Viewed from a mathematical standpoint, a brief that seems to privilege one temporal dimension over another is not compelling: a bit of shift in notation, some sleight-of-hand with respect to the data array, and any argument for one factor can be mapped onto another.  Which is in essence the point:  There is nothing in the planes of mathematics or statistics that is going to make an “age-period-cohort analysis” intrinsically useful.  Only when we start with our own understandings of how the world works, and measure these models against them, will we discover what they are good for.

About the speaker

Herbert L. Smith is Professor of Sociology and Director of the Population Studies Center (2005-09, 2011-19) at the University of Pennsylvania. Formerly he was Associate Dean for the Social Sciences, School of Arts and Sciences (2002-05). He is an elected member (1991) of the Sociological Research Association and in 2002 received the Clifford C. Clogg Award from the Population Association of America for early career achievement.
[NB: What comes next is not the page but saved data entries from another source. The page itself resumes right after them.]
-- ==== Sys2Proof/Decode.lean ====
section
/-! DEFINITION. Decoding of instruction bytes (30_encoding rules R70 to R88), total and refusing by name, and the encoder
(30_encoding rules R72 to R85). -/

namespace Sys2Proof

/-! ## Fields of the instruction bytes -/

/-- The register number in a 2-bit field (30_encoding R73). -/
def regOfBits (b : BitVec 2) : Reg :=
  if b = 0 then .r0 else if b = 1 then .r1 else if b = 2 then .r2 else .r3

/-- The 2-bit field of a register number (30_encoding R73). -/
def regBits : Reg → BitVec 2
  | .r0 => 0
  | .r1 => 1
  | .r2 => 2
  | .r3 => 3

/-- The index control in byte 1 bits 6 and 5 (30_encoding R78). -/
def indexControlOfBits (b : BitVec 2) : IndexControl :=
  if b = 0 then .none else if b = 1 then .autoInc else if b = 2 then .autoDec else .indexed

/-- The 2-bit field of an index control (30_encoding R78). -/
def indexControlBits : IndexControl → BitVec 2
  | .none => 0
  | .autoInc => 1
  | .autoDec => 2
  | .indexed => 3

/-- Byte 1 of format R: bit 7 the indirect bit, bits 6 to 0 the displacement (30_encoding R76). -/
def relArg (b1 : Byte) : RelArg :=
  { ind := b1.getLsbD 7, disp := b1.extractLsb' 0 7 }

/-- Bytes 1 and 2 of format A (30_encoding R77). -/
def absArg (b1 b2 : Byte) : AbsArg :=
  { ind := b1.getLsbD 7
    ctl := indexControlOfBits (b1.extractLsb' 5 2)
    addr := (b1.extractLsb' 0 5 ++ b2 : BitVec (5 + 8)) }

/-- Bytes 1 and 2 of format B (30_encoding R79). -/
def braArg (b1 b2 : Byte) : BraArg :=
  { ind := b1.getLsbD 7, addr := (b1.extractLsb' 0 7 ++ b2 : BitVec (7 + 8)) }

/-! ## Byte 0 -/

/-- Why bytes are no instruction. -/
inductive DecodeError where
  /-- Byte 0 is 0x00, which "yields indeterminate results" (30_encoding R86 (a)). -/
  | indeterminate
  /-- Byte 0 is one of the ten codes that are in no listing (30_encoding R86 (b)). -/
  | undefined (b : Byte)
  /-- The bytes end inside the instruction (a list shorter than byte 0 asks for; memory never is). -/
  | truncated
deriving DecidableEq, Repr

/-- What byte 0 decides: the instruction, or how many bytes are still to be fetched and what they give
(30_encoding R71, R88). -/
inductive Shape where
  | one (i : Instr)
  | two (f : Byte → Instr)
  | three (f : Byte → Byte → Instr)

/-- Class 0, register addressing, one byte (30_encoding R71, R81, R87). -/
def decodeClass0 (f : Nat) (r : Reg) : Except DecodeError Shape :=
  match f with
  | 0 => if r = .r0 then .error .indeterminate else .ok (.one (.lodz r))
  | 1 => .ok (.one (.eorz r))
  | 2 => .ok (.one (if r = .r0 then .halt else .andz r))
  | 3 => .ok (.one (.iorz r))
  | 4 => .ok (.one (.addz r))
  | 5 => .ok (.one (.subz r))
  | 6 => .ok (.one (if r = .r0 then .nop else .strz r))
  | _ => .ok (.one (.comz r))

/-- Class 1, immediate addressing, two bytes; there is no store immediate (30_encoding R75, R81). -/
def decodeClass1 (f : Nat) (b0 : Byte) (r : Reg) : Except DecodeError Shape :=
  match f with
  | 0 => .ok (.two (.lodi r))
  | 1 => .ok (.two (.eori r))
  | 2 => .ok (.two (.andi r))
  | 3 => .ok (.two (.iori r))
  | 4 => .ok (.two (.addi r))
  | 5 => .ok (.two (.subi r))
  | 6 => .error (.undefined b0)
  | _ => .ok (.two (.comi r))

/-- Class 2, relative addressing, two bytes (30_encoding R76, R81). -/
def decodeClass2 (f : Nat) (r : Reg) : Except DecodeError Shape :=
  match f with
  | 0 => .ok (.two fun b1 => .lodr r (relArg b1))
  | 1 => .ok (.two fun b1 => .eorr r (relArg b1))
  | 2 => .ok (.two fun b1 => .andr r (relArg b1))
  | 3 => .ok (.two fun b1 => .iorr r (relArg b1))
  | 4 => .ok (.two fun b1 => .addr r (relArg b1))
  | 5 => .ok (.two fun b1 => .subr r (relArg b1))
  | 6 => .ok (.two fun b1 => .strr r (relArg b1))
  | _ => .ok (.two fun b1 => .comr r (relArg b1))

/-- Class 3, absolute addressing of non-branch instructions, three bytes (30_encoding R77, R81). -/
def decodeClass3 (f : Nat) (r : Reg) : Except DecodeError Shape :=
  match f with
  | 0 => .ok (.three fun b1 b2 => .loda r (absArg b1 b2))
  | 1 => .ok (.three fun b1 b2 => .eora r (absArg b1 b2))
  | 2 => .ok (.three fun b1 b2 => .anda r (absArg b1 b2))
  | 3 => .ok (.three fun b1 b2 => .iora r (absArg b1 b2))
  | 4 => .ok (.three fun b1 b2 => .adda r (absArg b1 b2))
  | 5 => .ok (.three fun b1 b2 => .suba r (absArg b1 b2))
  | 6 => .ok (.three fun b1 b2 => .stra r (absArg b1 b2))
  | _ => .ok (.three fun b1 b2 => .coma r (absArg b1 b2))

/-- Class 4, control, one byte (30_encoding R85). -/
def decodeClass4 (f : Nat) (b0 : Byte) (r : Reg) : Except DecodeError Shape :=
  match f with
  | 0 => if r = .r2 then .ok (.one .spsu) else if r = .r3 then .ok (.one .spsl) else .error (.undefined b0)
  | 1 => .ok (.one (.redc r))
  | 2 => .ok (.one (.rrr r))
  | 3 => .ok (.one (.redd r))
  | 4 => if r = .r2 then .ok (.one .lpsu) else if r = .r3 then .ok (.one .lpsl) else .error (.undefined b0)
  | 5 => .ok (.one (.wrtc r))
  | 6 => .ok (.one (.rrl r))
  | _ => .ok (.one (.wrtd r))

/-- Class 5, control, one or two bytes (30_encoding R71, R85). -/
def decodeClass5 (f : Nat) (b0 : Byte) (r : Reg) (c : Cond) : Except DecodeError Shape :=
  match f with
  | 0 => .ok (.one (.retc c))
  | 1 => .ok (.one (.rete c))
  | 2 => .ok (.two (.rede r))
  | 3 => if r = .r0 then .ok (.two .cpsu) else if r = .r1 then .ok (.two .cpsl)
         else if r = .r2 then .ok (.two .ppsu) else .ok (.two .ppsl)
  | 4 => .ok (.one (.dar r))
  | 5 => if r = .r0 then .ok (.two .tpsu) else if r = .r1 then .ok (.two .tpsl) else .error (.undefined b0)
  | 6 => .ok (.two (.wrte r))
  | _ => .ok (.two (.tmi r))

/-- Class 6, relative branches, two bytes (30_encoding R76, R81). -/
def decodeClass6 (f : Nat) (r : Reg) (c : Cond) : Except DecodeError Shape :=
  match f with
  | 0 => .ok (.two fun b1 => .bctr c (relArg b1))
  | 1 => .ok (.two fun b1 => .bstr c (relArg b1))
  | 2 => .ok (.two fun b1 => .brnr r (relArg b1))
  | 3 => .ok (.two fun b1 => .bsnr r (relArg b1))
  | 4 => .ok (.two fun b1 => if c = 3 then .zbrr (relArg b1) else .bcfr c (relArg b1))
  | 5 => .ok (.two fun b1 => if c = 3 then .zbsr (relArg b1) else .bsfr c (relArg b1))
  | 6 => .ok (.two fun b1 => .birr r (relArg b1))
  | _ => .ok (.two fun b1 => .bdrr r (relArg b1))

/-- Class 7, absolute branches, three bytes (30_encoding R79, R81). -/
def decodeClass7 (f : Nat) (r : Reg) (c : Cond) : Except DecodeError Shape :=
  match f with
  | 0 => .ok (.three fun b1 b2 => .bcta c (braArg b1 b2))
  | 1 => .ok (.three fun b1 b2 => .bsta c (braArg b1 b2))
  | 2 => .ok (.three fun b1 b2 => .brna r (braArg b1 b2))
  | 3 => .ok (.three fun b1 b2 => .bsna r (braArg b1 b2))
  | 4 => .ok (.three fun b1 b2 => if c = 3 then .bxa (braArg b1 b2) else .bcfa c (braArg b1 b2))
  | 5 => .ok (.three fun b1 b2 => if c = 3 then .bsxa (braArg b1 b2) else .bsfa c (braArg b1 b2))
  | 6 => .ok (.three fun b1 b2 => .bira r (braArg b1 b2))
  | _ => .ok (.three fun b1 b2 => .bdra r (braArg b1 b2))

/-- Decoding of byte 0, total (30_encoding R88): function field bits 7 to 5, class field bits 4 to 2, register or
condition field bits 1 and 0 (30_encoding R70). -/
def decodeFirst (b0 : Byte) : Except DecodeError Shape :=
  let f := (b0.extractLsb' 5 3).toNat
  let c : Cond := b0.extractLsb' 0 2
  let r := regOfBits c
  match (b0.extractLsb' 2 3).toNat with
  | 0 => decodeClass0 f r
  | 1 => decodeClass1 f b0 r
  | 2 => decodeClass2 f r
  | 3 => decodeClass3 f r
  | 4 => decodeClass4 f b0 r
  | 5 => decodeClass5 f b0 r c
  | 6 => decodeClass6 f r c
  | _ => decodeClass7 f r c

/-- The instruction at the head of a list of bytes, in the order of their addresses, with the bytes after it
(30_encoding R70, R88). -/
def decode : List Byte → Except DecodeError (Instr × List Byte)
  | [] => .error .truncated
  | b0 :: rest =>
    match decodeFirst b0 with
    | .error e => .error e
    | .ok (.one i) => .ok (i, rest)
    | .ok (.two f) =>
      match rest with
      | b1 :: rest => .ok (f b1, rest)
      | [] => .error .truncated
    | .ok (.three f) =>
      match rest with
      | b1 :: b2 :: rest => .ok (f b1 b2, rest)
      | _ => .error .truncated

/-- Byte `k` of a number whose bit 0 is the least significant bit of byte 0. -/
def tableByte (w k : Nat) : Byte :=
  BitVec.ofNat 8 (w / 256 ^ k)

/-- The instruction that `decode` reads from the `nbits` low bits of `w`, byte 0 first, zeros after them, up to the
longest instruction (three bytes). -/
def decodeTableWord (nbits w : Nat) : Option Instr :=
  let w := w % 2 ^ nbits
  match decode [tableByte w 0, tableByte w 1, tableByte w 2] with
  | .ok (i, _) => some i
  | .error _ => none

/-! ## The encoder -/

/-- Byte 0 from its function, class and register or condition fields (30_encoding R70, R81). -/
def firstByte (f c : BitVec 3) (r : BitVec 2) : Byte :=
  (f ++ c ++ r : BitVec (3 + 3 + 2))

/-- Byte 1 of format R (30_encoding R76). -/
def relByte (o : RelArg) : Byte :=
  (BitVec.ofBool o.ind ++ o.disp : BitVec (1 + 7))

/-- Byte 1 of format A (30_encoding R77). -/
def absByte1 (o : AbsArg) : Byte :=
  (BitVec.ofBool o.ind ++ indexControlBits o.ctl ++ o.addr.extractLsb' 8 5 : BitVec (1 + 2 + 5))

/-- Byte 1 of format B (30_encoding R79). -/
def braByte1 (o : BraArg) : Byte :=
  (BitVec.ofBool o.ind ++ o.addr.extractLsb' 8 7 : BitVec (1 + 7))

/-- An instruction of format Z. -/
def encodeZ (f c : BitVec 3) (r : BitVec 2) : List Byte := [firstByte f c r]

/-- An instruction of format I or EI. -/
def encodeI (f c : BitVec 3) (r : BitVec 2) (v : Byte) : List Byte := [firstByte f c r, v]

/-- An instruction of format R or ER. -/
def encodeR (f c : BitVec 3) (r : BitVec 2) (o : RelArg) : List Byte := [firstByte f c r, relByte o]

/-- An instruction of format A. -/
def encodeA (f c : BitVec 3) (r : BitVec 2) (o : AbsArg) : List Byte :=
  [firstByte f c r, absByte1 o, o.addr.extractLsb' 0 8]

/-- An instruction of format B or EB. -/
def encodeB (f c : BitVec 3) (r : BitVec 2) (o : BraArg) : List Byte :=
  [firstByte f c r, braByte1 o, o.addr.extractLsb' 0 8]

/-- The bytes of an instruction, byte 0 first (30_encoding R84, R85). It is meant for well-formed instructions. -/
def encode : Instr → List Byte
  | .lodz r => encodeZ 0 0 (regBits r)
  | .lodi r v => encodeI 0 1 (regBits r) v
  | .lodr r o => encodeR 0 2 (regBits r) o
  | .loda r o => encodeA 0 3 (regBits r) o
  | .strz r => encodeZ 6 0 (regBits r)
  | .strr r o => encodeR 6 2 (regBits r) o
  | .stra r o => encodeA 6 3 (regBits r) o
  | .addz r => encodeZ 4 0 (regBits r)
  | .addi r v => encodeI 4 1 (regBits r) v
  | .addr r o => encodeR 4 2 (regBits r) o
  | .adda r o => encodeA 4 3 (regBits r) o
  | .subz r => encodeZ 5 0 (regBits r)
  | .subi r v => encodeI 5 1 (regBits r) v
  | .subr r o => encodeR 5 2 (regBits r) o
  | .suba r o => encodeA 5 3 (regBits r) o
  | .dar r => encodeZ 4 5 (regBits r)
  | .andz r => encodeZ 2 0 (regBits r)
  | .andi r v => encodeI 2 1 (regBits r) v
  | .andr r o => encodeR 2 2 (regBits r) o
  | .anda r o => encodeA 2 3 (regBits r) o
  | .iorz r => encodeZ 3 0 (regBits r)
  | .iori r v => encodeI 3 1 (regBits r) v
  | .iorr r o => encodeR 3 2 (regBits r) o
  | .iora r o => encodeA 3 3 (regBits r) o
  | .eorz r => encodeZ 1 0 (regBits r)
  | .eori r v => encodeI 1 1 (regBits r) v
  | .eorr r o => encodeR 1 2 (regBits r) o
  | .eora r o => encodeA 1 3 (regBits r) o
  | .comz r => encodeZ 7 0 (regBits r)
  | .comi r v => encodeI 7 1 (regBits r) v
  | .comr r o => encodeR 7 2 (regBits r) o
  | .coma r o => encodeA 7 3 (regBits r) o
  | .rrr r => encodeZ 2 4 (regBits r)
  | .rrl r => encodeZ 6 4 (regBits r)
  | .lpsu => encodeZ 4 4 2
  | .lpsl => encodeZ 4 4 3
  | .spsu => encodeZ 0 4 2
  | .spsl => encodeZ 0 4 3
  | .ppsu v => encodeI 3 5 2 v
  | .ppsl v => encodeI 3 5 3 v
  | .cpsu v => encodeI 3 5 0 v
  | .cpsl v => encodeI 3 5 1 v
  | .tpsu v => encodeI 5 5 0 v
  | .tpsl v => encodeI 5 5 1 v
  | .bctr c o => encodeR 0 6 c o
  | .bcta c o => encodeB 0 7 c o
  | .bcfr c o => encodeR 4 6 c o
  | .bcfa c o => encodeB 4 7 c o
  | .brnr r o => encodeR 2 6 (regBits r) o
  | .brna r o => encodeB 2 7 (regBits r) o
  | .birr r o => encodeR 6 6 (regBits r) o
  | .bira r o => encodeB 6 7 (regBits r) o
  | .bdrr r o => encodeR 7 6 (regBits r) o
  | .bdra r o => encodeB 7 7 (regBits r) o
  | .bxa o => encodeB 4 7 3 o
  | .zbrr o => encodeR 4 6 3 o
  | .bstr c o => encodeR 1 6 c o
  | .bsta c o => encodeB 1 7 c o
  | .bsfr c o => encodeR 5 6 c o
  | .bsfa c o => encodeB 5 7 c o
  | .bsnr r o => encodeR 3 6 (regBits r) o
  | .bsna r o => encodeB 3 7 (regBits r) o
  | .bsxa o => encodeB 5 7 3 o
  | .zbsr o => encodeR 5 6 3 o
  | .retc c => encodeZ 0 5 c
  | .rete c => encodeZ 1 5 c
  | .redd r => encodeZ 3 4 (regBits r)
  | .redc r => encodeZ 1 4 (regBits r)
  | .rede r v => encodeI 2 5 (regBits r) v
  | .wrtd r => encodeZ 7 4 (regBits r)
  | .wrtc r => encodeZ 5 4 (regBits r)
  | .wrte r v => encodeI 6 5 (regBits r) v
  | .halt => encodeZ 2 0 0
  | .nop => encodeZ 6 0 0
  | .tmi r v => encodeI 7 5 (regBits r) v

end Sys2Proof
end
From 2009-13 he served as Président, Commission d’Évaluation, Institut National d’Études Démographiques (France). Current research concerns bias due to non-response in survey research, organizational change in nursing and health outcomes, and the practice of cohort analysis.  Other research interests include the design of social and demographic studies, the experimental model, causation, representation, measurement, and matching. Previous work by Professor Smith involved social stratification, including the demography of educational attainment and race differences in non-marital childbearing; the family planning system in four counties of North China; and the relationship between the status of women and fertility in five South and Southeast Asian nations (Pakistan, India, Thailand, Malaysia, Philippines). He is or has been a Principal Investigator on two NICHD R01 awards, a T32 award, and R24 and P2C awards; as well as on grants from the Rockefeller, Hewlett, Mellon, and Compton foundations.

Time and Venue

Tuesday, October 9, 2018, 3 p.m., in the Institute's Auditorium.